When I attend PhD training sessions, courses and events, we are always reminded that a successful PhD candidacy (at least somewhat, and perhaps even largely) depends on making an impact. In brief, being impactful = PhD success.
Knowing this, I have been reading about how to be an ‘open scholar’ or ‘digital scholar’. This is because I believe that (junior) academics rely on digital platforms for sharing knowledge and information. One of the books I’ve been reading is Martin Weller’s The Digital Scholar (2011).
Though published quite a few years ago, it still presents a nice introduction and overview of ‘digital scholarship’ as “a range of scholarly activities afforded by new technologies” (p. 43). For instance, it is now possible to create, maintain and share a online data(bases) and to create new digital products.

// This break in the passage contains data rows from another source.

-- ==== Sys2Proof/Tests/Slice0.lean ====
section
/-! SUPPORT. The tests: words written out from the spec's encodings, ill-formed terms that WellFormed refuses, a
witness for each statement with hypotheses (witness_<Statement>: a state and operands that meet all its hypotheses
together), the worked examples of spec/, and single steps worked by hand from its rules. The theorems are elaborated
one after another. -/

namespace Sys2Proof.Tests
open Sys2Proof Sys2Proof.Machine Sys2Proof.Claims
set_option Elab.async false

/-- A native word with stop and TKN set, its fields in the order of 05 R92, with its literal and delay nibble. -/
def nw (ty : BitVec 4) (g : BitVec 6) (dst a b c : BitVec 10) (lit : Word) (lat : BitVec 4) : NWord :=
  { ty := ty, stop := true, tkp := false, tkn := true, gvp := false, gvn := false, guard := g, ginv := false, dst := dst, a := a, b := b, c := c, lit := lit, lat := lat }

def pw (imm : BitVec 18) (v3 v2 v1 : BitVec 5) (pg : BitVec 3) (ty : BitVec 4) (vd : BitVec 5) : PWord :=
  { imm18 := imm, vs3 := v3, vs2 := v2, vs1 := v1, pinv := false, pg := pg, ty := ty, vd := vd }

/-- Each word decodes, on its engine, as the instruction beside it, whose literal and nibble stand beside the word. -/
def nativeDecodes (l : List (Eng × Word × Instr)) : Bool :=
  l.all (fun x => match nativeRow x.2.2 with
    | some (_, w) => (match decodeNative x.1 x.2.1 w.lit w.lat with
      | .ok i => i == x.2.2
      | .error _ => false)
    | none => false)

def portDecodes (l : List (Word × Instr)) : Bool := l.all (fun x => decodePort x.1 == some x.2)

theorem test_decode_varith1 : nativeDecodes [
    (.V, 0x002A0A00C110A3FF, .vadd (.nat (nw 2 5 3 0x11 0x28 0x3FF 0x0 9))),
    (.V, 0x012A0A19C75233FF, .vsub (.nat (nw 2 5 103 0x75 0x8C 0x3FF 0x0 9))),
    (.V, 0x022A0A32CD93C3FF, .vmul (.nat (nw 2 5 203 0xD9 0xF0 0x3FF 0x0 9))),
    (.V, 0x032A0A4BD3D55179, .vfma (.nat (nw 2 5 303 0x13D 0x154 0x179 0x0 9))),
    (.V, 0x042A0A64DA16E1DD, .vfms (.nat (nw 2 5 403 0x1A1 0x1B8 0x1DD 0x0 9))),
    (.V, 0x052A0A7DE0587241, .vfnma (.nat (nw 2 5 503 0x205 0x21C 0x241 0x0 9))),
    (.V, 0x062A0A00C110A04D, .vfnms (.nat (nw 2 5 3 0x11 0x28 0x4D 0x0 9))),
    (.V, 0x082A0A19C75233FF, .vmin (.nat (nw 2 5 103 0x75 0x8C 0x3FF 0x0 9))),
    (.V, 0x092A0A32CD93C3FF, .vmax (.nat (nw 2 5 203 0xD9 0xF0 0x3FF 0x0 9))),
    (.V, 0x0A2A0A4BD3D553FF, .vminn (.nat (nw 2 5 303 0x13D 0x154 0x3FF 0x0 9))),
    (.V, 0x0B2A0A64DA16E3FF, .vmaxn (.nat (nw 2 5 403 0x1A1 0x1B8 0x3FF 0x0 9))),
    (.V, 0x0C2A0A7DE05FFFFF, .vabs (.nat (nw 2 5 503 0x205 0x3FF 0x3FF 0x0 9))),
    (.V, 0x0D2A0A00C11FFFFF, .vneg (.nat (nw 2 5 3 0x11 0x3FF 0x3FF 0x0 9))),
    (.V, 0x0E2A0A19C75233FF, .vcpysgn (.nat (nw 2 5 103 0x75 0x8C 0x3FF 0x0 9)))] = true := by decide +kernel

theorem test_decode_varith2 : nativeDecodes [
    (.V, 0x102A0A32CD9FFFFF, .vrecpe (.nat (nw 2 5 203 0xD9 0x3FF 0x3FF 0x0 9))),
    (.V, 0x112A0A4BD3DFFFFF, .vrsqrte (.nat (nw 2 5 303 0x13D 0x3FF 0x3FF 0x0 9))),
    (.V, 0x142A0A64DA1FFFFF, .vexp2e (.nat (nw 2 5 403 0x1A1 0x3FF 0x3FF 0x0 9))),
    (.V, 0x152A0A7DE05FFFFF, .vlog2e (.nat (nw 2 5 503 0x205 0x3FF 0x3FF 0x0 9))),
    (.V, 0x172A0A00C11FFFFF, .vsqrt (.nat (nw 2 5 3 0x11 0x3FF 0x3FF 0x0 9))),
    (.V, 0x122A0A19C75233FF, .vrecps (.nat (nw 2 5 103 0x75 0x8C 0x3FF 0x0 9))),
    (.V, 0x132A0A32CD93C3FF, .vrsqrts (.nat (nw 2 5 203 0xD9 0xF0 0x3FF 0x0 9))),
    (.V, 0x162A0A4BD3D553FF, .vdiv (.nat (nw 2 5 303 0x13D 0x154 0x3FF 0x0 9))),
    (.V, 0x18EA0A64DA16E3FF, .viadd (.nat (nw 14 5 403 0x1A1 0x1B8 0x3FF 0x0 9))),
    (.V, 0x19EA0A7DE05873FF, .visub (.nat (nw 14 5 503 0x205 0x21C 0x3FF 0x0 9))),
    (.V, 0x1DEA0A00C110A3FF, .vimin (.nat (nw 14 5 3 0x11 0x28 0x3FF 0x0 9))),
    (.V, 0x1EEA0A19C75233FF, .vimax (.nat (nw 14 5 103 0x75 0x8C 0x3FF 0x0 9))),
    (.V, 0x1AEA0A32CD93C3FF, .vimul (.nat (nw 14 5 203 0xD9 0xF0 0x3FF 0x0 9))),
    (.V, 0x1BEA0A4BD3D553FF, .vimulh (.nat (nw 14 5 303 0x13D 0x154 0x3FF 0x0 9)))] = true := by decide +kernel

theorem test_decode_varith3 : nativeDecodes [
    (.V, 0x1CEA0A64DA16E1DD, .vimad (.nat (nw 14 5 403 0x1A1 0x1B8 0x1DD 0x0 9))),
    (.V, 0x20EA0A7DE05873FF, .vand (.nat (nw 14 5 503 0x205 0x21C 0x3FF 0x0 9))),
    (.V, 0x21EA0A00C110A3FF, .vor (.nat (nw 14 5 3 0x11 0x28 0x3FF 0x0 9))),
    (.V, 0x22EA0A19C75233FF, .vxor (.nat (nw 14 5 103 0x75 0x8C 0x3FF 0x0 9))),
    (.V, 0x23EA0A32CD93C3FF, .vshl (.nat (nw 14 5 203 0xD9 0xF0 0x3FF 0x0 9))),
    (.V, 0x24EA0A4BD3D553FF, .vshr (.nat (nw 14 5 303 0x13D 0x154 0x3FF 0x0 9))),
    (.V, 0x25EA0A64DA16E3FF, .vsra (.nat (nw 14 5 403 0x1A1 0x1B8 0x3FF 0x0 9))),
    (.V, 0x281A0A00C110A090, .vcvt (.nat (nw 1 5 3 0x11 0x28 0x90 0x0 9))),
    (.V, 0x294A0A00C110A0B0, .vcvtsr (.nat (nw 4 5 3 0x11 0x28 0xB0 0x0 9))),
    (.V, 0x2ACA0A19C7523007, .vquant (.nat (nw 12 5 103 0x75 0x8C 0x7 0x0 9))),
    (.V, 0x2B2A0A32CD9C4915, .vdeq (.nat (nw 2 5 203 0xD9 0x312 0x115 0x0 9))),
    (.V, 0x2C2A0A4BD3D553FF, .vscale (.nat (nw 2 5 303 0x13D 0x154 0x3FF 0x0 9))),
    (.V, 0x2D2A0A64DA1FFFFF, .vclass (.nat (nw 2 5 403 0x1A1 0x3FF 0x3FF 0x0 9))),
    (.V, 0x2E2A0A0153D55007, .vcmp (.nat (nw 2 5 5 0x13D 0x154 0x7 0x0 9)))] = true := by decide +kernel

theorem test_decode_varith4 : nativeDecodes [
    (.V, 0x2FEA0A00C110A01D, .vsel (.nat (nw 14 5 3 0x11 0x28 0x1D 0x0 9))),
    (.V, 0x58DA0A19C75233FF, .vdadd (.nat (nw 13 5 103 0x75 0x8C 0x3FF 0x0 9))),
    (.V, 0x59DA0A32CD93C3FF, .vdmul (.nat (nw 13 5 203 0xD9 0xF0 0x3FF 0x0 9))),
    (.V, 0x5ADA0A4BD3D55179, .vdfma (.nat (nw 13 5 303 0x13D 0x154 0x179 0x0 9)))] = true := by decide +kernel

theorem test_decode_vdata1 : nativeDecodes [
    (.V, 0x60EA0A64DA1FFFFF, .vmov (.nat (nw 14 5 403 0x1A1 0x3FF 0x3FF 0x0 9))),
    (.V, 0x61EA0A7DE05FFFFF, .vbcast (.nat (nw 14 5 503 0x205 0x3FF 0x3FF 0x0 9))),
    (.V, 0x62EA0A00C110A3FF, .vperm (.nat (nw 14 5 3 0x11 0x28 0x3FF 0x0 9))),
    (.V, 0x63EA0A19C75233FF, .vslideup (.nat (nw 14 5 103 0x75 0x8C 0x3FF 0x0 9))),
    (.V, 0x64EA0A32CD93C3FF, .vslidedn (.nat (nw 14 5 203 0xD9 0xF0 0x3FF 0x0 9))),
    (.V, 0x65EA0A4BD3D55001, .vzip (.nat (nw 14 5 303 0x13D 0x154 0x1 0x0 9))),
    (.V, 0x66EA0A64DA16E001, .vunzip (.nat (nw 14 5 403 0x1A1 0x1B8 0x1 0x0 9))),
    (.V, 0x67EA0A7DE05FFFFF, .vextr (.nat (nw 14 5 503 0x205 0x3FF 0x3FF 0x0 9))),
    (.V, 0x68EA0A00C11FFFFF, .vins (.nat (nw 14 5 3 0x11 0x3FF 0x3FF 0x0 9))),
    (.V, 0x69EA0A19FFFFFFFF, .viota (.nat (nw 14 5 103 0x3FF 0x3FF 0x3FF 0x0 9))),
    (.V, 0x6AEA0A32CD9FFFFF, .vcompress (.nat (nw 14 5 203 0xD9 0x3FF 0x3FF 0x0 9))),
    (.V, 0x6BEA0A4BD3DFFFFF, .vexpand (.nat (nw 14 5 303 0x13D 0x3FF 0x3FF 0x0 9)))] = true := by decide +kernel

theorem test_decode_vreduce1 : nativeDecodes [
    (.V, 0x702A0A64DA1FFFFF, .vredsum (.nat (nw 2 5 403 0x1A1 0x3FF 0x3FF 0x0 9))),
    (.V, 0x71EA0A7DE05FFFFF, .vredmax (.nat (nw 14 5 503 0x205 0x3FF 0x3FF 0x0 9))),
    (.V, 0x72EA0A00C11FFFFF, .vredmin (.nat (nw 14 5 3 0x11 0x3FF 0x3FF 0x0 9))),
    (.V, 0x73EA0A19C75FFFFF, .vredisum (.nat (nw 14 5 103 0x75 0x3FF 0x3FF 0x0 9))),
    (.V, 0x74EA0A32CD9FFC00, .vscanInc (.nat (nw 14 5 203 0xD9 0x3FF 0x0 0x0 9))),
    (.V, 0x74EA0A4BD3DFFC01, .vscanExc (.nat (nw 14 5 303 0x13D 0x3FF 0x1 0x0 9))),
    (.V, 0x75AA0A64DA16E1DD, .vdot (.nat (nw 10 5 403 0x1A1 0x1B8 0x1DD 0x0 9)))] = true := by decide +kernel

theorem test_decode_vpred1 : nativeDecodes [
    (.V, 0x800A0A00C110A3FF, .pand (.nat (nw 0 5 3 0x11 0x28 0x3FF 0x0 9))),
    (.V, 0x810A0A00C110A3FF, .por (.nat (nw 0 5 3 0x11 0x28 0x3FF 0x0 9))),
    (.V, 0x820A0A00C110A3FF, .pxor (.nat (nw 0 5 3 0x11 0x28 0x3FF 0x0 9))),
    (.V, 0x840A0A00C110A3FF, .pandn (.nat (nw 0 5 3 0x11 0x28 0x3FF 0x0 9))),
    (.V, 0x830A0A00C11FFFFF, .pnot (.nat (nw 0 5 3 0x11 0x3FF 0x3FF 0x0 9))),
    (.V, 0x850A0A00C11FFFFF, .pmov (.nat (nw 0 5 3 0x11 0x3FF 0x3FF 0x0 9))),
    (.V, 0x86EA007DC11FFFFF, .pcnt (.nat (nw 14 0 503 0x11 0x3FF 0x3FF 0x0 9))),
    (.V, 0x870A0A00C11FFFFF, .pfirst (.nat (nw 0 5 3 0x11 0x3FF 0x3FF 0x0 9))),
    (.V, 0x88EA0A00C75FFFFF, .ptail (.nat (nw 14 5 3 0x75 0x3FF 0x3FF 0x0 9))),
    (.V, 0x890A0032C08FFFFF, .ppack (.nat (nw 0 0 203 0x8 0x3FF 0x3FF 0x0 9))),
    (.V, 0x8A0A000213DFFFFF, .punpack (.nat (nw 0 0 8 0x13D 0x3FF 0x3FF 0x0 9))),
    (.V, 0x8B0A0A00FFFFFC40, .pset (.nat (nw 0 5 3 0x3FF 0x3FF 0x40 0x0 9))),
    (.V, 0x8C0A0AFFC110A003, .setrot (nw 0 5 1023 0x11 0x28 0x3 0x0 0))] = true := by decide +kernel

theorem test_decode_matrix1 : nativeDecodes [
    (.M, 0x004A00FFC11FFC02, .mlds (.nat (nw 4 0 1023 0x11 0x3FF 0x2 0x0 9))),
    (.M, 0x01AA00FFF02FFC00, .mldf (.nat (nw 10 0 1023 0x302 0x3FF 0x0 0x0 9))),
    (.M, 0x02CA00FFC13FFC02, .mldg (.nat (nw 12 0 1023 0x13 0x3FF 0x2 0x0 9))),
    (.M, 0x03AA00004120A00E, .mma (.nat (nw 10 0 1 0x12 0x28 0xE 0x0 9))),
    (.M, 0x044A00005A10A00F, .mmas (.nat (nw 4 0 1 0x1A1 0x28 0xF 0x0 9))),
    (.M, 0x050A0000BFFFFFFF, .mzero (.nat (nw 0 0 2 0x3FF 0x3FF 0x3FF 0x0 9))),
    (.M, 0x068A001343FFFC0B, .accld (.nat (nw 8 0 77 0x3F 0x3FF 0xB 0x0 9))),
    (.M, 0x070A00FFFFFFFC0A, .mtrans (.nat (nw 0 0 1023 0x3FF 0x3FF 0xA 0x0 9))),
    (.M, 0x090A00FFFFFFFFFF, .mnwait (nw 0 0 1023 0x3FF 0x3FF 0x3FF 0x0 0)),
    (.M, 0x203A00FFFFFFFC06, .mprom (.nat (nw 3 0 1023 0x3FF 0x3FF 0x6 0x0 9))),
    (.M, 0x214A00FFDA1FFC03, .mpoly (.nat (nw 4 0 1023 0x1A1 0x3FF 0x3 0x0 9))),
    (.M, 0x224A00FFE05FFC03, .mpolyT (.nat (nw 4 0 1023 0x205 0x3FF 0x3 0x0 9))),
    (.M, 0x230A0000FFFFFC01, .mpstat (.nat (nw 0 0 3 0x3FF 0x3FF 0x1 0x0 9))),
    (.M, 0x240A00FFFFFFFFFF, .mgang (nw 0 0 1023 0x3FF 0x3FF 0x3FF 0x0 0))] = true := by decide +kernel

theorem test_decode_access1 : nativeDecodes [
    (.A, 0x000A0A00C1107BFF, .gadd (nw 0 5 3 0x11 0x1E 0x3FF 0x0 0)),
    (.A, 0x010A0A00C1107BFF, .gsub (nw 0 5 3 0x11 0x1E 0x3FF 0x0 0)),
    (.A, 0x020A0A00C1107BFF, .gmul (nw 0 5 3 0x11 0x1E 0x3FF 0x0 0)),
    (.A, 0x030A0A00C1107BFF, .gshl (nw 0 5 3 0x11 0x1E 0x3FF 0x0 0)),
    (.A, 0x040A0A00C1107BFF, .gshr (nw 0 5 3 0x11 0x1E 0x3FF 0x0 0)),
    (.A, 0x050A0A00C1107BFF, .gand (nw 0 5 3 0x11 0x1E 0x3FF 0x0 0)),
    (.A, 0x060A0A00C1107BFF, .gor (nw 0 5 3 0x11 0x1E 0x3FF 0x0 0)),
    (.A, 0x070A0A00FE1FFFFF, .gli (nw 0 5 3 0x3E1 0x3FF 0x3FF 0xFFFFFFFF80000001 0)),
    (.A, 0x080A0A00F06FFC3F, .gmovx (nw 0 5 3 0x306 0x3FF 0x3F 0x0 0)),
    (.A, 0x090A0A0141107805, .gcmp (nw 0 5 5 0x11 0x1E 0x5 0x0 0)),
    (.A, 0x10EA0AC041107BFF, .ald (.nat (nw 14 5 769 0x11 0x1E 0x3FF 0x0 0))),
    (.A, 0x14EA0AC041107BFF, .alds (.nat (nw 14 5 769 0x11 0x1E 0x3FF 0x0 0))),
    (.A, 0x11EA0AC041107809, .aldx (nw 14 5 769 0x11 0x1E 0x9 0x0 0)),
    (.A, 0x12EA0AFFC1107B05, .ast (.nat (nw 14 5 1023 0x11 0x1E 0x305 0x0 0)))] = true := by decide +kernel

Whilst there has been a great increase in opportunities for open publication, digitally, according to Weller there is very little uptake. Weller provides a nice overview of a ‘networked research cycle’ (pp. 56-57) and generally outlines the rise and practices of Digital scholarship throughout the book. He also gives a list of the characteristics of the open scholar (pp. 98-100).
Overall, after reading the book and noting down these lists of activities/practices and characteristics, the following advice stuck with me, and one may consider this as the takeaway message (x3):
- Open Access opportunities abound and we should get over our reliance on publishing in peer-reviewed journals. I’d say that this is, however, a problem of the world of academia itself, and will not be solved easily or individually. Let it be an incentive that OA articles end up having a higher citation impact (p. 102).
- Weller explains that reciprocity is crucial for making sure that your network with peers has value. As academics we should give some TLC to our relationships with our audiences, colleagues and peers.
- Be social media literate: know which social networks to use (which fit you and your research) and how to use them effectively.
For more specific, practical instructions of how to manage your social media (scholarly) presence, I would take a look at other, more recent publications (and I will definitely be posting about this in future posts). As said, the strength of this book – at this period of time (2017) – lies with giving a broad overview and introduction into digital scholarship, instead.